◆ AIM OF THE EXERCISE ◆
Go through the listing below and return every line exactly.

[TASK INPUT]

/-- The Tiger S-box `T3` (48_tiger R339): entries 64 to 127. -/
def tigerT3Part1 : List Word64 := [
  0x2501A2BE5575F2F6, 0x1B2F74004E7E8BA9, 0x1CD7580371E8D953, 0x7F6ED89562764E30,
  0xB15926FF596F003D, 0x9F65293DA8C5D6B9, 0x6ECEF04DD690F84C, 0x4782275FFF33AF88,
  0xE41433083F820801, 0xFD0DFE409A1AF9B5, 0x4325A3342CDB396B, 0x8AE77E62B301B252,
  0xC36F9E9F6655615A, 0x85455A2D92D32C09, 0xF2C7DEA949477485, 0x63CFB4C133A39EBA,
  0x83B040CC6EBC5462, 0x3B9454C8FDB326B0, 0x56F56A9E87FFD78C, 0x2DC2940D99F42BC6,
  0x98F7DF096B096E2D, 0x19A6E01E3AD852BF, 0x42A99CCBDBD4B40B, 0xA59998AF45E9C559,
  0x366295E807D93186, 0x6B48181BFAA1F773, 0x1FEC57E2157A0A1D, 0x4667446AF6201AD5,
  0xE615EBCACFB0F075, 0xB8F31F4F68290778, 0x22713ED6CE22D11E, 0x3057C1A72EC3C93B,
  0xCB46ACC37C3F1F2F, 0xDBB893FD02AAF50E, 0x331FD92E600B9FCF, 0xA498F96148EA3AD6,
  0xA8D8426E8B6A83EA, 0xA089B274B7735CDC, 0x87F6B3731E524A11, 0x118808E5CBC96749,
  0x9906E4C7B19BD394, 0xAFED7F7E9B24A20C, 0x6509EADEEB3644A7, 0x6C1EF1D3E8EF0EDE,
  0xB9C97D43E9798FB4, 0xA2F2D784740C28A3, 0x7B8496476197566F, 0x7A5BE3E6B65F069D,
  0xF96330ED78BE6F10, 0xEEE60DE77A076A15, 0x2B4BEE4AA08B9BD0, 0x6A56A63EC7B8894E,
  0x02121359BA34FEF4, 0x4CBF99F8283703FC, 0x398071350CAF30C8, 0xD0A77A89F017687A,
  0xF1C1A9EB9E423569, 0x8C7976282DEE8199, 0x5D1737A5DD1F7ABD, 0x4F53433C09A9FA80,
  0xFA8B0C53DF7CA1D9, 0x3FD9DCBC886CCB77, 0xC040917CA91B4720, 0x7DD00142F9D1DCDF]

/-- The Tiger S-box `T3` (48_tiger R339): entries 128 to 191. -/
def tigerT3Part2 : List Word64 := [
  0x8476FC1D4F387B58, 0x23F8E7C5F3316503, 0x032A2244E7E37339, 0x5C87A5D750F5A74B,
  0x082B4CC43698992E, 0xDF917BECB858F63C, 0x3270B8FC5BF86DDA, 0x10AE72BB29B5DD76,
  0x576AC94E7700362B, 0x1AD112DAC61EFB8F, 0x691BC30EC5FAA427, 0xFF246311CC327143,
  0x3142368E30E53206, 0x71380E31E02CA396, 0x958D5C960AAD76F1, 0xF8D6F430C16DA536,
  0xC8FFD13F1BE7E1D2, 0x7578AE66004DDBE1, 0x05833F01067BE646, 0xBB34B5AD3BFE586D,
  0x095F34C9A12B97F0, 0x247AB64525D60CA8, 0xDCDBC6F3017477D1, 0x4A2E14D4DECAD24D,
  0xBDB5E6D9BE0A1EEB, 0x2A7E70F7794301AB, 0xDEF42D8A270540FD, 0x01078EC0A34C22C1,
  0xE5DE511AF4C16387, 0x7EBB3A52BD9A330A, 0x77697857AA7D6435, 0x004E831603AE4C32,
  0xE7A21020AD78E312, 0x9D41A70C6AB420F2, 0x28E06C18EA1141E6, 0xD2B28CBD984F6B28,
  0x26B75F6C446E9D83, 0xBA47568C4D418D7F, 0xD80BADBFE6183D8E, 0x0E206D7F5F166044,
  0xE258A43911CBCA3E, 0x723A1746B21DC0BC, 0xC7CAA854F5D7CDD3, 0x7CAC32883D261D9C,
  0x7690C26423BA942C, 0x17E55524478042B8, 0xE0BE477656A2389F, 0x4D289B5E67AB2DA0,
  0x44862B9C8FBBFD31, 0xB47CC8049D141365, 0x822C1B362B91C793, 0x4EB14655FB13DFD8,
  0x1ECBBA0714E2A97B, 0x6143459D5CDE5F14, 0x53A8FBF1D5F0AC89, 0x97EA04D81C5E5B00,
  0x622181A8D4FDB3F3, 0xE9BCD341572A1208, 0x1411258643CCE58A, 0x9144C5FEA4C6E0A4,
  0x0D33D06565CF620F, 0x54A48D489F219CA1, 0xC43E5EAC6D63C821, 0xA9728B3A72770DAF]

[/TASK INPUT]

◆ EXERCISE SOLUTION ◆
/-- The Tiger S-box `T3` (48_tiger R339): entries 64 to 127. -/
def tigerT3Part1 : List Word64 := [
  0x2501A2BE5575F2F6, 0x1B2F74004E7E8BA9, 0x1CD7580371E8D953, 0x7F6ED89562764E30,
  0xB15926FF596F003D, 0x9F65293DA8C5D6B9, 0x6ECEF04DD690F84C, 0x4782275FFF33AF88,
  0xE41433083F820801, 0xFD0DFE409A1AF9B5, 0x4325A3342CDB396B, 0x8AE77E62B301B252,
  0xC36F9E9F6655615A, 0x85455A2D92D32C09, 0xF2C7DEA949477485, 0x63CFB4C133A39EBA,
  0x83B040CC6EBC5462, 0x3B9454C8FDB326B0, 0x56F56A9E87FFD78C, 0x2DC2940D99F42BC6,
  0x98F7DF096B096E2D, 0x19A6E01E3AD852BF, 0x42A99CCBDBD4B40B, 0xA59998AF45E9C559,
  0x366295E807D93186, 0x6B48181BFAA1F773, 0x1FEC57E2157A0A1D, 0x4667446AF6201AD5,
  0xE615EBCACFB0F075, 0xB8F31F4F68290778, 0x22713ED6CE22D11E, 0x3057C1A72EC3C93B,
  0xCB46ACC37C3F1F2F, 0xDBB893FD02AAF50E, 0x331FD92E600B9FCF, 0xA498F96148EA3AD6,
  0xA8D8426E8B6A83EA, 0xA089B274B7735CDC, 0x87F6B3731E524A11, 0x118808E5CBC96749,
  0x9906E4C7B19BD394, 0xAFED7F7E9B24A20C, 0x6509EADEEB3644A7, 0x6C1EF1D3E8EF0EDE,
  0xB9C97D43E9798FB4, 0xA2F2D784740C28A3, 0x7B8496476197566F, 0x7A5BE3E6B65F069D,
  0xF96330ED78BE6F10, 0xEEE60DE77A076A15, 0x2B4BEE4AA08B9BD0, 0x6A56A63EC7B8894E,
  0x02121359BA34FEF4, 0x4CBF99F8283703FC, 0x398071350CAF30C8, 0xD0A77A89F017687A,
  0xF1C1A9EB9E423569, 0x8C7976282DEE8199, 0x5D1737A5DD1F7ABD, 0x4F53433C09A9FA80,
  0xFA8B0C53DF7CA1D9, 0x3FD9DCBC886CCB77, 0xC040917CA91B4720, 0x7DD00142F9D1DCDF]

/-- The Tiger S-box `T3` (48_tiger R339): entries 128 to 191. -/
def tigerT3Part2 : List Word64 := [
  0x8476FC1D4F387B58, 0x23F8E7C5F3316503, 0x032A2244E7E37339, 0x5C87A5D750F5A74B,
  0x082B4CC43698992E, 0xDF917BECB858F63C, 0x3270B8FC5BF86DDA, 0x10AE72BB29B5DD76,
  0x576AC94E7700362B, 0x1AD112DAC61EFB8F, 0x691BC30EC5FAA427, 0xFF246311CC327143,
  0x3142368E30E53206, 0x71380E31E02CA396, 0x958D5C960AAD76F1, 0xF8D6F430C16DA536,
  0xC8FFD13F1BE7E1D2, 0x7578AE66004DDBE1, 0x05833F01067BE646, 0xBB34B5AD3BFE586D,
  0x095F34C9A12B97F0, 0x247AB64525D60CA8, 0xDCDBC6F3017477D1, 0x4A2E14D4DECAD24D,
  0xBDB5E6D9BE0A1EEB, 0x2A7E70F7794301AB, 0xDEF42D8A270540FD, 0x01078EC0A34C22C1,
  0xE5DE511AF4C16387, 0x7EBB3A52BD9A330A, 0x77697857AA7D6435, 0x004E831603AE4C32,
  0xE7A21020AD78E312, 0x9D41A70C6AB420F2, 0x28E06C18EA1141E6, 0xD2B28CBD984F6B28,
  0x26B75F6C446E9D83, 0xBA47568C4D418D7F, 0xD80BADBFE6183D8E, 0x0E206D7F5F166044,
  0xE258A43911CBCA3E, 0x723A1746B21DC0BC, 0xC7CAA854F5D7CDD3, 0x7CAC32883D261D9C,
  0x7690C26423BA942C, 0x17E55524478042B8, 0xE0BE477656A2389F, 0x4D289B5E67AB2DA0,
  0x44862B9C8FBBFD31, 0xB47CC8049D141365, 0x822C1B362B91C793, 0x4EB14655FB13DFD8,
  0x1ECBBA0714E2A97B, 0x6143459D5CDE5F14, 0x53A8FBF1D5F0AC89, 0x97EA04D81C5E5B00,
  0x622181A8D4FDB3F3, 0xE9BCD341572A1208, 0x1411258643CCE58A, 0x9144C5FEA4C6E0A4,
  0x0D33D06565CF620F, 0x54A48D489F219CA1, 0xC43E5EAC6D63C821, 0xA9728B3A72770DAF]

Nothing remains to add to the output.